What is the number of lines in the data that include the string "freeSlot"? Give it by itself.

┄┄┄┄┄┄┄┄┄┄┄┄┄┄┄┄┄┄┄┄

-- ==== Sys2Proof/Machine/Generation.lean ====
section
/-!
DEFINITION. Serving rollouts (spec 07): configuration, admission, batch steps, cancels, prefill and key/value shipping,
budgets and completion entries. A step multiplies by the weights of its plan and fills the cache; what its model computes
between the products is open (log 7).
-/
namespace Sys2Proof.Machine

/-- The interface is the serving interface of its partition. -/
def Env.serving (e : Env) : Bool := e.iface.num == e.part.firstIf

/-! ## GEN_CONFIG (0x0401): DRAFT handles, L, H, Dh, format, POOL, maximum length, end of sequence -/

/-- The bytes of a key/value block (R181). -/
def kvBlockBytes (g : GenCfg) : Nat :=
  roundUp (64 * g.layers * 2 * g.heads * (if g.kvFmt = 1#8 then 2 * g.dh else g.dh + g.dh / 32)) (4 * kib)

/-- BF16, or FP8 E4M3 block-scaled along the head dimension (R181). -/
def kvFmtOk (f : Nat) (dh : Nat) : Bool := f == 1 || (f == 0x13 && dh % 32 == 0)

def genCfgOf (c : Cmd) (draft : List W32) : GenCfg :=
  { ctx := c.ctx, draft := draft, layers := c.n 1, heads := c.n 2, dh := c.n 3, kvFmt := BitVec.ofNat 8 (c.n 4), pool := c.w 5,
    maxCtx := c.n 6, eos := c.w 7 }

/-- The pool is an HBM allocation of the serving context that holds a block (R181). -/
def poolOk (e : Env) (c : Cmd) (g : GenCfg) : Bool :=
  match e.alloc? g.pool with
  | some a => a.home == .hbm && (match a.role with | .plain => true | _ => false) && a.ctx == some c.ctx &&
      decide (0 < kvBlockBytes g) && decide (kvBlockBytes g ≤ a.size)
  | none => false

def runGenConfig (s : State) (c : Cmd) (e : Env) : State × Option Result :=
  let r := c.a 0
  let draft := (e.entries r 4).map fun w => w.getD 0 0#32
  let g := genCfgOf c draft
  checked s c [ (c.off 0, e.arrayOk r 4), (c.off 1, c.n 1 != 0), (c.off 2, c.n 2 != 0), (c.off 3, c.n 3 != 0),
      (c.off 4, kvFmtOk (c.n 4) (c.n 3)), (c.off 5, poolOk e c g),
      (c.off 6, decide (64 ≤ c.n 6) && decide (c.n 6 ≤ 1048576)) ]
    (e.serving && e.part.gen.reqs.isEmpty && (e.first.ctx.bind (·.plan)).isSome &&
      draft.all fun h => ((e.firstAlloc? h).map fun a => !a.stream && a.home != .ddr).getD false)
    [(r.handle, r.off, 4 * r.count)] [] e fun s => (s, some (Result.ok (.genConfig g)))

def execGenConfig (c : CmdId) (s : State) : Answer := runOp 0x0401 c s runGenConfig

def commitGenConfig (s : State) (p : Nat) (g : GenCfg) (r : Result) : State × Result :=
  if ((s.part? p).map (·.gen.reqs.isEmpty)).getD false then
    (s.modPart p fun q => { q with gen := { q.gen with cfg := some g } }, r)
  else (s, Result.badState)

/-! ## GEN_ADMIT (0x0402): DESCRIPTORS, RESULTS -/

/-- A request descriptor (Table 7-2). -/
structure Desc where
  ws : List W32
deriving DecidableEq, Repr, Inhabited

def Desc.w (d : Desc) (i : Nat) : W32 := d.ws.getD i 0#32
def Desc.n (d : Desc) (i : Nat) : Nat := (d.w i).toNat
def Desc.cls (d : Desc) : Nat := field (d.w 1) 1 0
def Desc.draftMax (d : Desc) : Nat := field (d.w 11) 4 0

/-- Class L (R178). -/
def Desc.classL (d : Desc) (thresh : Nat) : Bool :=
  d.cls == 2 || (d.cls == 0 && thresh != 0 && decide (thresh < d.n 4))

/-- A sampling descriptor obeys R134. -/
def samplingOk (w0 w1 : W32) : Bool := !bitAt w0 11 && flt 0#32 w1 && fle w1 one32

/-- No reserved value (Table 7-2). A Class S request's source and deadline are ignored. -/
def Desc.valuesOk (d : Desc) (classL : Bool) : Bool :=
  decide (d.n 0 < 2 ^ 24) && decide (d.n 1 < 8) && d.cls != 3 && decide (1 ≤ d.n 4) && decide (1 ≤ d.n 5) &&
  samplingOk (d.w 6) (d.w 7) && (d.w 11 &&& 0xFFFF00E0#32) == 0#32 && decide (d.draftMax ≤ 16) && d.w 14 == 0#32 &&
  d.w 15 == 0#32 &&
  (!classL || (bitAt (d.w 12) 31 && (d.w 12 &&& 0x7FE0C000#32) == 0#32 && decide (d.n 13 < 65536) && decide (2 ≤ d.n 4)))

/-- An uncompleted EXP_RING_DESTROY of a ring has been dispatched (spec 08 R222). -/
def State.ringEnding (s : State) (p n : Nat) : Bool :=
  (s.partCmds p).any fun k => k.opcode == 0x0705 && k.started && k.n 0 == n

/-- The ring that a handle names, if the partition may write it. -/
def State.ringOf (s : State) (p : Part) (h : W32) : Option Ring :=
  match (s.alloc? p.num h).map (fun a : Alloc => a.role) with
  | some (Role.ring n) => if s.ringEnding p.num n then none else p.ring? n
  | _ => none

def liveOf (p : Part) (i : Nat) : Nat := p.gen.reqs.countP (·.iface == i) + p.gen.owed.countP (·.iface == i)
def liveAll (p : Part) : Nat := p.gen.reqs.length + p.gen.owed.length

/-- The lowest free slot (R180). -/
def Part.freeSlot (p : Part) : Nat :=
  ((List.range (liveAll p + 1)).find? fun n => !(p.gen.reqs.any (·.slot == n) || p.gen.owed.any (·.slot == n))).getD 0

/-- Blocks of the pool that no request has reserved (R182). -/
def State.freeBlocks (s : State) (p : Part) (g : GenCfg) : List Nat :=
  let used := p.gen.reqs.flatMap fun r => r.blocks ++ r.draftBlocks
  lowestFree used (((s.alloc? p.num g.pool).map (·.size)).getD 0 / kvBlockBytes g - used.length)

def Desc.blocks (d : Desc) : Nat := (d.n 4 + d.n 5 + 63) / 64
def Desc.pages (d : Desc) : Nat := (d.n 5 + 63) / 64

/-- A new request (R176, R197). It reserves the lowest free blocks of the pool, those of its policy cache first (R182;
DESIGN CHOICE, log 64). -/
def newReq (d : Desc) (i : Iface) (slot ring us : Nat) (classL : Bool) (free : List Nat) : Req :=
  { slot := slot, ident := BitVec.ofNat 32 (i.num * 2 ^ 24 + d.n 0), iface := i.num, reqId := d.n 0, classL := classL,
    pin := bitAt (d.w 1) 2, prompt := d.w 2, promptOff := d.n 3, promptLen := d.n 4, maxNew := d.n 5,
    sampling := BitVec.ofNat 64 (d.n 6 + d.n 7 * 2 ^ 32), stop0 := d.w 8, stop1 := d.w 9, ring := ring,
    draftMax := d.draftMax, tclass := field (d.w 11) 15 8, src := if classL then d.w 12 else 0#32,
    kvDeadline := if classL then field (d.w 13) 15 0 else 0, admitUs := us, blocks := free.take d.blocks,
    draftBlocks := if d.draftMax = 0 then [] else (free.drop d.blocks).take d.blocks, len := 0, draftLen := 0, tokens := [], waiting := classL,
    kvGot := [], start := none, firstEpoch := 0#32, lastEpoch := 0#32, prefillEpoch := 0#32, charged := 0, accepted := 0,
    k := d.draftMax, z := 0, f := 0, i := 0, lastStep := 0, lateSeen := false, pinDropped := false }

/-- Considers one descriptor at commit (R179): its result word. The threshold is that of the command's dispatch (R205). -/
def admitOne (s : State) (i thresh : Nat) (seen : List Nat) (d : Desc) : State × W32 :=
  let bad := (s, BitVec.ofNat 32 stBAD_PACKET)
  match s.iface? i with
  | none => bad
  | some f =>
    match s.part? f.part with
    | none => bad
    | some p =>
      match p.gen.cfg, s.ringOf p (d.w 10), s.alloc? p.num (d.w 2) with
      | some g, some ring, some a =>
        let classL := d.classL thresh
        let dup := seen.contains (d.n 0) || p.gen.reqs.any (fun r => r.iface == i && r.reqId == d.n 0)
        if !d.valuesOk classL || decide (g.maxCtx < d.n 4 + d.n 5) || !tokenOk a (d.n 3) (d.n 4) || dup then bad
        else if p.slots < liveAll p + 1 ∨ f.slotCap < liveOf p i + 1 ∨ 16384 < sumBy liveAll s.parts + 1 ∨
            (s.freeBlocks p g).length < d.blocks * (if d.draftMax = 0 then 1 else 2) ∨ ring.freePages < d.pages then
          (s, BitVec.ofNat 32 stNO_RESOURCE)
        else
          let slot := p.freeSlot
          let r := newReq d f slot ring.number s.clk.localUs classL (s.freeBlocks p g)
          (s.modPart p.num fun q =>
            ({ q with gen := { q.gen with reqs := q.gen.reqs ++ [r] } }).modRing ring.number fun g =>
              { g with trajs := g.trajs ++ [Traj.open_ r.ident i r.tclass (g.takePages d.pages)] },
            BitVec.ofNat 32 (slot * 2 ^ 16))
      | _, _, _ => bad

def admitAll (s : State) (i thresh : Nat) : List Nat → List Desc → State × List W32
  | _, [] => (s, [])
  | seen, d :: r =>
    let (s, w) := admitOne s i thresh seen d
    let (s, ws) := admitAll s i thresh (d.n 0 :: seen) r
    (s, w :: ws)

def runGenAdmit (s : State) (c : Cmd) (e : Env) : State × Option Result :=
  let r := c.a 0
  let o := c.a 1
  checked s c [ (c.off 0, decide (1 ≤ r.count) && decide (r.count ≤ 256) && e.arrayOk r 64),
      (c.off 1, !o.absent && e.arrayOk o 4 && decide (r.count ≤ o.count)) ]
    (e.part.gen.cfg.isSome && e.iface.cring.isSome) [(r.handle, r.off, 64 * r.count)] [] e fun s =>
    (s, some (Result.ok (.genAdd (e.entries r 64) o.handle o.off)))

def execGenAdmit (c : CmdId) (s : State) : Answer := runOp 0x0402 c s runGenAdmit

┄┄┄┄┄┄┄┄┄┄┄┄┄┄┄┄┄┄┄┄

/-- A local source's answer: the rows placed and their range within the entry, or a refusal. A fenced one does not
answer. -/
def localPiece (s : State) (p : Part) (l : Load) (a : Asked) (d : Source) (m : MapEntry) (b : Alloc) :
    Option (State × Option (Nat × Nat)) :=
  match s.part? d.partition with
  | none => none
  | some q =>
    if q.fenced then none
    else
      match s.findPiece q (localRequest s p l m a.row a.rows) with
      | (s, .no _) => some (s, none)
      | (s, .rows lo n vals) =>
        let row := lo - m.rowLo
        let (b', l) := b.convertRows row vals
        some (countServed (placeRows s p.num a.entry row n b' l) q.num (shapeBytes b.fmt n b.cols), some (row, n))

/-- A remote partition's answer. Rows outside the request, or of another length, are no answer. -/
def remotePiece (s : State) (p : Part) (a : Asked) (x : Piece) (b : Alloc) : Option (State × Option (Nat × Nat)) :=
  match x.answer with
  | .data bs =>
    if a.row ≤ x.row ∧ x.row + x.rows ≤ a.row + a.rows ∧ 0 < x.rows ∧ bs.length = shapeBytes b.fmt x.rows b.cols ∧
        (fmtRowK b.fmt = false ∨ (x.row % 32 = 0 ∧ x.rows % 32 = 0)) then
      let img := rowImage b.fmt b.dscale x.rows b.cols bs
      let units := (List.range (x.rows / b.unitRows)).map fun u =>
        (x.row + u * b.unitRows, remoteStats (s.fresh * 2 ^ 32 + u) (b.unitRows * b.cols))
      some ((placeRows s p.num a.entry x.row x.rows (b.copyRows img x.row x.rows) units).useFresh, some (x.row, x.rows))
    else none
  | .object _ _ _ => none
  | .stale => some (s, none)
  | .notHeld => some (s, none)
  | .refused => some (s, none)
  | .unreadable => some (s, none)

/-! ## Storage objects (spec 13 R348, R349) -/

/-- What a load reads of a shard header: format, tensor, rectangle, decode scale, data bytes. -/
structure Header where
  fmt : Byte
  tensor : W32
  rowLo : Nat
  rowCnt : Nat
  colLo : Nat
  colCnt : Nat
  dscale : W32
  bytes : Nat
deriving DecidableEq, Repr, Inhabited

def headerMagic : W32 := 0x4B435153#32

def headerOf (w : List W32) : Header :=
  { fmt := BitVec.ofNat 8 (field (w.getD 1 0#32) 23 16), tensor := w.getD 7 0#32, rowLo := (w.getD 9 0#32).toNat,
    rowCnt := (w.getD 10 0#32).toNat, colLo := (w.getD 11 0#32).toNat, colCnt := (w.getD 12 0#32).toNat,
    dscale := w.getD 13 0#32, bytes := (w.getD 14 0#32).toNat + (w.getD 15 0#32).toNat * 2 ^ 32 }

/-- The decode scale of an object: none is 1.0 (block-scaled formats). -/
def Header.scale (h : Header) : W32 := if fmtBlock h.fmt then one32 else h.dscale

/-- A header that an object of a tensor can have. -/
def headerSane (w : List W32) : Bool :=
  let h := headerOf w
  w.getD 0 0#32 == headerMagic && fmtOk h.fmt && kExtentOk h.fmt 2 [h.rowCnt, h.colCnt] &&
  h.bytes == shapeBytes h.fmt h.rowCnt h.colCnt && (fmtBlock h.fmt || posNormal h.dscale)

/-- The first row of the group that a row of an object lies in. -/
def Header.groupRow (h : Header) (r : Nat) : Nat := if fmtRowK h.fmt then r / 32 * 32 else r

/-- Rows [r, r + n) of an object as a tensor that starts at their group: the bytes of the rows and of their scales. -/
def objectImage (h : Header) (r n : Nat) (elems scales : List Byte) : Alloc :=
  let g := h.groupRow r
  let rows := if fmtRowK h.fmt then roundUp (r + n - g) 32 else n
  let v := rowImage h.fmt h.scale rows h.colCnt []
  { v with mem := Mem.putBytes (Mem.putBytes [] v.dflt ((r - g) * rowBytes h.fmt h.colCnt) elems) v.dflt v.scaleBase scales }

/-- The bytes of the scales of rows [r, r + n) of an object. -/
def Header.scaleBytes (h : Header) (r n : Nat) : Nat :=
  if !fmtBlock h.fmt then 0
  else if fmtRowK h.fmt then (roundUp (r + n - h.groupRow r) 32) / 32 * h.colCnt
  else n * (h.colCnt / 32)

┄┄┄┄┄┄┄┄┄┄┄┄┄┄┄┄┄┄┄┄

* RESPONSE AREA *
2